>>>

-- ==== Sys2Proof/Machine/Jumps.lean ====
section
/-! DEFINITION. The meanings of JMP, JN and JZ (42_jumps.md). -/

namespace Sys2Proof.Machine

open Sys2Proof

/-- JMP end: PC <- end (42_jumps.md R90). -/
def execJmp (e : Byte) (s : State) : Host.Outcome State Fault Refusal := .next (gotoT0 (jumpTo e (fetchPhase s)))

/-- JN end: IF N=1 THEN PC <- end; otherwise the operand byte is skipped (42_jumps.md R91). -/
def execJn (e : Byte) (s : State) : Host.Outcome State Fault Refusal := .next (gotoT0 (jumpIf s.n e (fetchPhase s)))

/-- JZ end: IF Z=1 THEN PC <- end; otherwise the operand byte is skipped (42_jumps.md R92). -/
def execJz (e : Byte) (s : State) : Host.Outcome State Fault Refusal := .next (gotoT0 (jumpIf s.z e (fetchPhase s)))

end Sys2Proof.Machine
end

<<<

= WORK TO COMPLETE =
The reply should consist only of the line containing "def execJz (e" and all lines after it in the listing above, reproduced exactly.

= THE ANSWER =
def execJz (e : Byte) (s : State) : Host.Outcome State Fault Refusal := .next (gotoT0 (jumpIf s.z e (fetchPhase s)))

end Sys2Proof.Machine
end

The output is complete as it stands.